[Records drawn from a dataset]
· · ·

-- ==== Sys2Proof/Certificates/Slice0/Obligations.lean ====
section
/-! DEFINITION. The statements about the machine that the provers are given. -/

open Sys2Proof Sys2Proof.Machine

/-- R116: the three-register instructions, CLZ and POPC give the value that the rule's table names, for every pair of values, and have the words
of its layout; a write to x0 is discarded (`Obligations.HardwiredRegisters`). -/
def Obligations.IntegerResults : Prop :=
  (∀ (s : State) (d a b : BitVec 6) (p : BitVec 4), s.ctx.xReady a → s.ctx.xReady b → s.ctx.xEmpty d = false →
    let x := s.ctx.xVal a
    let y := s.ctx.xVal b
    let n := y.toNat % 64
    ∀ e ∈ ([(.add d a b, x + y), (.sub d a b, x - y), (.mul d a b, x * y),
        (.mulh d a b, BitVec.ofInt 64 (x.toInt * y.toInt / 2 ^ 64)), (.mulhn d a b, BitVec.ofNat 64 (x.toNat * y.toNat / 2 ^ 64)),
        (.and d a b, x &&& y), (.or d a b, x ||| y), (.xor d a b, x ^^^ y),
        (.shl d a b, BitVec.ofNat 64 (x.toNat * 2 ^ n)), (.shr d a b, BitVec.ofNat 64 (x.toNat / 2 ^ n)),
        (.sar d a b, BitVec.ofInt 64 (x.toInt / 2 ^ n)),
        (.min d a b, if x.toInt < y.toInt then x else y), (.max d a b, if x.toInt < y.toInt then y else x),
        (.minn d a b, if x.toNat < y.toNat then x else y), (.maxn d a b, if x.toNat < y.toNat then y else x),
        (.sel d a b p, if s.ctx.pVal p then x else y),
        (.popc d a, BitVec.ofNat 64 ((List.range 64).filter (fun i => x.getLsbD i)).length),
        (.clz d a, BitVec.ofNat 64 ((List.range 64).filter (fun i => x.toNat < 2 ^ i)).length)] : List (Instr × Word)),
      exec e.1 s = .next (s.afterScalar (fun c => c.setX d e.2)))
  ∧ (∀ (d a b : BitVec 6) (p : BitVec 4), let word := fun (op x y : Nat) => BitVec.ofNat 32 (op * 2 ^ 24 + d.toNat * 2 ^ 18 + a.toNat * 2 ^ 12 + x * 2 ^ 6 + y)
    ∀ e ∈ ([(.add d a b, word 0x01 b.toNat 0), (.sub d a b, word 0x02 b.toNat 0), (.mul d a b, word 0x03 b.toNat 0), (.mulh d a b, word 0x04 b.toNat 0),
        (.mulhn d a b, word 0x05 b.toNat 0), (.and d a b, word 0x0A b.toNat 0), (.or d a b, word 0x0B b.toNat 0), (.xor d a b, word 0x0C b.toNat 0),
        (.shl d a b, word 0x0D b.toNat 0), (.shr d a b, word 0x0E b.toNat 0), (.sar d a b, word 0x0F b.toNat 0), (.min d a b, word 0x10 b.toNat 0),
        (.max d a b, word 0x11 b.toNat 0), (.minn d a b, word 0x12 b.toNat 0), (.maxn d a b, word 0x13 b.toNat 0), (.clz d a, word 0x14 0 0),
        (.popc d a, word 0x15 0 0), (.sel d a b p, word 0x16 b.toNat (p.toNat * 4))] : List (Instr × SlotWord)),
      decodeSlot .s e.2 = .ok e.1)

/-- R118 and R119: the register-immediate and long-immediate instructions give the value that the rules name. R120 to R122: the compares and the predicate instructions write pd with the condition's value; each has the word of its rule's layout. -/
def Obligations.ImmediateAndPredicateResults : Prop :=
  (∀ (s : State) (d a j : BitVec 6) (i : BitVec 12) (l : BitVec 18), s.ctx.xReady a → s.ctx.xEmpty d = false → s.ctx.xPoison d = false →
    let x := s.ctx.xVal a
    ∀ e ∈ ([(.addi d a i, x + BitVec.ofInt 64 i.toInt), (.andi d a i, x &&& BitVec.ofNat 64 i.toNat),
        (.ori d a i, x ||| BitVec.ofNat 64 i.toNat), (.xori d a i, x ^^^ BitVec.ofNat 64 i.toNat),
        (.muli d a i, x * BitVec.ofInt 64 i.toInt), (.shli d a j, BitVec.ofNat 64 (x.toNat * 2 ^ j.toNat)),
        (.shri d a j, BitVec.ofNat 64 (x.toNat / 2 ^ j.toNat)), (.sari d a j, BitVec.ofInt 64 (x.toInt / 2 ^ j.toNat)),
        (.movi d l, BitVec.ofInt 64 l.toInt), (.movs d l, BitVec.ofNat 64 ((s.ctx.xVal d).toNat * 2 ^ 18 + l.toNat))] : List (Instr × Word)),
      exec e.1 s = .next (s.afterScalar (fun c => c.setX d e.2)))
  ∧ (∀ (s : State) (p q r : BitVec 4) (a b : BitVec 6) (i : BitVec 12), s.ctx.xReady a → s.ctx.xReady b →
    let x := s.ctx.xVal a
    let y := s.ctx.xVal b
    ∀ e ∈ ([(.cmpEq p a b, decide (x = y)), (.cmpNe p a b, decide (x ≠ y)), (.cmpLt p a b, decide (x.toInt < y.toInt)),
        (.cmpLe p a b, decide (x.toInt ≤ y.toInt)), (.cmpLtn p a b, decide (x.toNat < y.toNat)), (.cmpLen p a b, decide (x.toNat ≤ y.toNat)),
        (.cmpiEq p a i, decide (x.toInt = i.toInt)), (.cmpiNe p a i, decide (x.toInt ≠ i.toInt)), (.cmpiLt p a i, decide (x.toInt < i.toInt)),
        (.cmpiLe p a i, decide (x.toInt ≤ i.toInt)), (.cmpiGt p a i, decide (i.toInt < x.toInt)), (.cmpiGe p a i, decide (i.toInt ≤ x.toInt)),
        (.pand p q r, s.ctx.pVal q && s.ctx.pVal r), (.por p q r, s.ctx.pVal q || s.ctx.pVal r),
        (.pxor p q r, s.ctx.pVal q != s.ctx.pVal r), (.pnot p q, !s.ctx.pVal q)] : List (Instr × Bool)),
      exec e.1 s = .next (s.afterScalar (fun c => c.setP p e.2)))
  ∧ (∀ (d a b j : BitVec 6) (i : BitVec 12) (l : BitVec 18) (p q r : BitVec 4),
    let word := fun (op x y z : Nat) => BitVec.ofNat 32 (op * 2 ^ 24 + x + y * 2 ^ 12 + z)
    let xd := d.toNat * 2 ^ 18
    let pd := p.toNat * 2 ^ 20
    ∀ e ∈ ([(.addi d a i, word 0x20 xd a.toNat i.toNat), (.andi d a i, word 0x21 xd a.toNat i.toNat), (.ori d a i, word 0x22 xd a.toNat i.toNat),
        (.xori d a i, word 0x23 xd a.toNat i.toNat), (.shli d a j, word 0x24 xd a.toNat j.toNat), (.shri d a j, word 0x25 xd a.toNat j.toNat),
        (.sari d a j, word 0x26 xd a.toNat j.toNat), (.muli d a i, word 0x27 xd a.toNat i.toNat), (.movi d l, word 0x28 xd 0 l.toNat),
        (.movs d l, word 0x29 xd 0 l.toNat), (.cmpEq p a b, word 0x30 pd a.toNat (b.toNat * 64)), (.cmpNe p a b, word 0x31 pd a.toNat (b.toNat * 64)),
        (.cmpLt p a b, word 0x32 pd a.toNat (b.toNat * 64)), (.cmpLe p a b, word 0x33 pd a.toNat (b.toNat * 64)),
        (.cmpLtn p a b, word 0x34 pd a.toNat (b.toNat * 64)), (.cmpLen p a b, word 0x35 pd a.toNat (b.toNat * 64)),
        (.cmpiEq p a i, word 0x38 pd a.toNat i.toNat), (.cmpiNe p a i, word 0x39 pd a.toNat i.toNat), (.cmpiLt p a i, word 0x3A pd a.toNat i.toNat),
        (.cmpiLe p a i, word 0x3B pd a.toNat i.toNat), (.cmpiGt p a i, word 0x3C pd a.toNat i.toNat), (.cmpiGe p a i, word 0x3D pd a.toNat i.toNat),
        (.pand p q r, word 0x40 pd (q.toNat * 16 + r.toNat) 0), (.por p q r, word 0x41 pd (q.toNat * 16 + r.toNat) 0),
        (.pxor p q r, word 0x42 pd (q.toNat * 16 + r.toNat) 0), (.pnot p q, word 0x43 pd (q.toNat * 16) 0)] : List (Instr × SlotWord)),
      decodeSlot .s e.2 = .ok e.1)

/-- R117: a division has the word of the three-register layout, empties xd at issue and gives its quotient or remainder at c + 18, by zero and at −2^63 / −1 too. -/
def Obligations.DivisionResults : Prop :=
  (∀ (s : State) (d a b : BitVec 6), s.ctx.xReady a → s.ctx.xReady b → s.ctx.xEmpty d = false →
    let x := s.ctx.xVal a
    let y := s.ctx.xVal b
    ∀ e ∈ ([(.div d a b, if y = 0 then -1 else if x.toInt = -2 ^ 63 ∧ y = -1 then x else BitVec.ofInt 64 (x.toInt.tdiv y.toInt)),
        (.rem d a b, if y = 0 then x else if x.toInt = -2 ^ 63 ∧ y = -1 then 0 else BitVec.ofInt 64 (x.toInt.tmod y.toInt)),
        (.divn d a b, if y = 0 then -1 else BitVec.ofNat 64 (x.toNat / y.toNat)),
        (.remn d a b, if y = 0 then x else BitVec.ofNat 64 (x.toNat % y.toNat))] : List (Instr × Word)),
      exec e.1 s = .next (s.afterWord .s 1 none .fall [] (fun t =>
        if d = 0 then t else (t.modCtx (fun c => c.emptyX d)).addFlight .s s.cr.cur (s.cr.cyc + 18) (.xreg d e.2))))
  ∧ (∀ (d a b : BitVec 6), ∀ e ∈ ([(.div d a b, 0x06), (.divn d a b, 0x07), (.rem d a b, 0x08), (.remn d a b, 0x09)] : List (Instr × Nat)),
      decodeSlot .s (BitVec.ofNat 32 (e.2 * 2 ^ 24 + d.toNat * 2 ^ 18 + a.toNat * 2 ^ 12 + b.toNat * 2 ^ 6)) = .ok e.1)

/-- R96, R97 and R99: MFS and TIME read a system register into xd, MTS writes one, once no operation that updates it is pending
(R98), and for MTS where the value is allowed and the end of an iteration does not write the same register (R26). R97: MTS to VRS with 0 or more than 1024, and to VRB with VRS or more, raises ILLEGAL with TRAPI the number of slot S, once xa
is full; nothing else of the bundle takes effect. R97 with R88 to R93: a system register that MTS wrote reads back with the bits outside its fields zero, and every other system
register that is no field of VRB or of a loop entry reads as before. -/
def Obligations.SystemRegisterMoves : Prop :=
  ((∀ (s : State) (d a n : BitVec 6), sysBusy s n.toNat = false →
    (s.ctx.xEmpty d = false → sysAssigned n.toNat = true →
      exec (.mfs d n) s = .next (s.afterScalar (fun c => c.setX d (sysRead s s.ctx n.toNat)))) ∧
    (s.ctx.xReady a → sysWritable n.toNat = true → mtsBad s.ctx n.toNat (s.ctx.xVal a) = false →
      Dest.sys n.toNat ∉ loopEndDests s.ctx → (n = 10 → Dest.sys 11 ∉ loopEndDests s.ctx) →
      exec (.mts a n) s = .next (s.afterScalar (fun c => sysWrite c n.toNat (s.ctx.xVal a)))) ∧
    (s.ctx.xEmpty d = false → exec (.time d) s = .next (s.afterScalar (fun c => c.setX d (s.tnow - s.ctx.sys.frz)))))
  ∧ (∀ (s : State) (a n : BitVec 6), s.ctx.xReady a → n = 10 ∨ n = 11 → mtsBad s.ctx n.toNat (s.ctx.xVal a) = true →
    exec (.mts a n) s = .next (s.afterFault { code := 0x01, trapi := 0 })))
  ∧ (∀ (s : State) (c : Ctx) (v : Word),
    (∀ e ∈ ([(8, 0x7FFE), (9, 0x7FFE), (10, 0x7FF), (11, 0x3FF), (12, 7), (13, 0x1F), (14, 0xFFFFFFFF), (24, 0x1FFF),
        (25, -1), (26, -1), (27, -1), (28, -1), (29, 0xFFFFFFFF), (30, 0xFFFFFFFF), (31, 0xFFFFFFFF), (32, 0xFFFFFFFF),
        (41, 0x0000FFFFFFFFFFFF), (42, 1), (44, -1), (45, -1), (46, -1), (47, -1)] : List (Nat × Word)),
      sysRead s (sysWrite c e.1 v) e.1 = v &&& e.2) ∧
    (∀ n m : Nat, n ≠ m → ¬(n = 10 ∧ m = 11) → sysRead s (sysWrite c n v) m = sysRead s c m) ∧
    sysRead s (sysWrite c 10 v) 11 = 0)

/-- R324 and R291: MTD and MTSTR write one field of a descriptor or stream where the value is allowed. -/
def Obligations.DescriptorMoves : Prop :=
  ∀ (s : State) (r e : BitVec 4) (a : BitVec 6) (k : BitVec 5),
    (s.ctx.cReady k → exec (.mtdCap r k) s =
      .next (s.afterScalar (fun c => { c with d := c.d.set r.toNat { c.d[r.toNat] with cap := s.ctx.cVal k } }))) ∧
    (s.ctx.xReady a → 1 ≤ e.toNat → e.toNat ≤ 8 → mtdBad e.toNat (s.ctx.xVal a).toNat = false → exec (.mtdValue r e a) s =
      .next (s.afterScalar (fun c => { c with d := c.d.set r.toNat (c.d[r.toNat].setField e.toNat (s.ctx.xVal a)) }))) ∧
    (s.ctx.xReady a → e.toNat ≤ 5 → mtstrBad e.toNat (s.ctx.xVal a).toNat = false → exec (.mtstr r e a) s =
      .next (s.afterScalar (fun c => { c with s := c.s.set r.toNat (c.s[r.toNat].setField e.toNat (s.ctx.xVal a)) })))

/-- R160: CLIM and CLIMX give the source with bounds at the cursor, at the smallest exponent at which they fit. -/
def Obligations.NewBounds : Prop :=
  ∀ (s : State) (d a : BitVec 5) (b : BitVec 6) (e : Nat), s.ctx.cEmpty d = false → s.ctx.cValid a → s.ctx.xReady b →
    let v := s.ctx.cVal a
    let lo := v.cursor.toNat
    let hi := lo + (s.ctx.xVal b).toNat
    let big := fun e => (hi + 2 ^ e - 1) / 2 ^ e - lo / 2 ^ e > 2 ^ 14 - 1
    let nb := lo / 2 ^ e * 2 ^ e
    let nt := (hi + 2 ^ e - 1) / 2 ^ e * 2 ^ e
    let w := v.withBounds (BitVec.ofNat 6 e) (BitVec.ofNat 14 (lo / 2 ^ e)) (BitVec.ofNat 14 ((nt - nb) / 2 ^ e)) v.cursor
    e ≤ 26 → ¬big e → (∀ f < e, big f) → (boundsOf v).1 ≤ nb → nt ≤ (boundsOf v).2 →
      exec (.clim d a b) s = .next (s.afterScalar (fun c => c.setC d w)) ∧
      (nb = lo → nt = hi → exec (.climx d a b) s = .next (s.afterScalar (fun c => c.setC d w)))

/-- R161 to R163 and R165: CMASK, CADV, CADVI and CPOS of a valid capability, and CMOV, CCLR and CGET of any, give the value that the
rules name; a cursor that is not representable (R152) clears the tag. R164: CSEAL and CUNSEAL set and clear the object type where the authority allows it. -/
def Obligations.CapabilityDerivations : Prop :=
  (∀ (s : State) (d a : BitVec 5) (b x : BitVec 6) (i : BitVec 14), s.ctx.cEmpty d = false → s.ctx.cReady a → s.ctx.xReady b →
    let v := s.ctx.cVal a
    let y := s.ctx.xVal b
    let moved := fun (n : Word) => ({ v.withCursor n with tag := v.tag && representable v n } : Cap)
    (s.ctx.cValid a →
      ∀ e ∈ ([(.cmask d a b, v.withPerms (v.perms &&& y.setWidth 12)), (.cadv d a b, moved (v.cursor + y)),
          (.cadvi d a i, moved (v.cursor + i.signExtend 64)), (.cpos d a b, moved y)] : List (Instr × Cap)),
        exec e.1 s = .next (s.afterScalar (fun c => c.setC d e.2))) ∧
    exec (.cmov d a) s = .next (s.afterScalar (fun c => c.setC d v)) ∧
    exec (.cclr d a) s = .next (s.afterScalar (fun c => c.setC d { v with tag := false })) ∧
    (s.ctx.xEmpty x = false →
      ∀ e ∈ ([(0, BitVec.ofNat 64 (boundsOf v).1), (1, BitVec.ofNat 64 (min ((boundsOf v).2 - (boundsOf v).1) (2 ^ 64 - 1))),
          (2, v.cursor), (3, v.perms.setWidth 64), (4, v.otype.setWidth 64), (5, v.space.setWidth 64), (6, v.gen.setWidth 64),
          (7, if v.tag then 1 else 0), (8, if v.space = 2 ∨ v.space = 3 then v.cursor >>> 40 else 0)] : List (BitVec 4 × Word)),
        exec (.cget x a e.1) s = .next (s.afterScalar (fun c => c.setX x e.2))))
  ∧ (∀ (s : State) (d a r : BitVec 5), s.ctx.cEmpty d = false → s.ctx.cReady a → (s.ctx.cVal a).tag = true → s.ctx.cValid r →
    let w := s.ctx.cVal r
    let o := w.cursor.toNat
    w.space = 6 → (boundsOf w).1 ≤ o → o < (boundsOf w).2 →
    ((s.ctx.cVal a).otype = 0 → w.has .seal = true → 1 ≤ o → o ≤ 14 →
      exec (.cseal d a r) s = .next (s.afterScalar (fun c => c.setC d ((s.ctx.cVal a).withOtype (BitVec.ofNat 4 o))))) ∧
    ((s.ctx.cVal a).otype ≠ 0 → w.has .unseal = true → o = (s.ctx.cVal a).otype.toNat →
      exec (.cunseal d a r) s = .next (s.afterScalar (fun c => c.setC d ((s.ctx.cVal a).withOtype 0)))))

· · ·

## TASK PROMPT
Of all the entries above, retype exactly the lines from the line with "(.movi d l, BitVec.ofInt" to the line with "(.cmpLe p a b, decide", both included, and no others.

## RESULT FOR THIS EXERCISE
        (.movi d l, BitVec.ofInt 64 l.toInt), (.movs d l, BitVec.ofNat 64 ((s.ctx.xVal d).toNat * 2 ^ 18 + l.toNat))] : List (Instr × Word)),
      exec e.1 s = .next (s.afterScalar (fun c => c.setX d e.2)))
  ∧ (∀ (s : State) (p q r : BitVec 4) (a b : BitVec 6) (i : BitVec 12), s.ctx.xReady a → s.ctx.xReady b →
    let x := s.ctx.xVal a
    let y := s.ctx.xVal b
    ∀ e ∈ ([(.cmpEq p a b, decide (x = y)), (.cmpNe p a b, decide (x ≠ y)), (.cmpLt p a b, decide (x.toInt < y.toInt)),
        (.cmpLe p a b, decide (x.toInt ≤ y.toInt)), (.cmpLtn p a b, decide (x.toNat < y.toNat)), (.cmpLen p a b, decide (x.toNat ≤ y.toNat)),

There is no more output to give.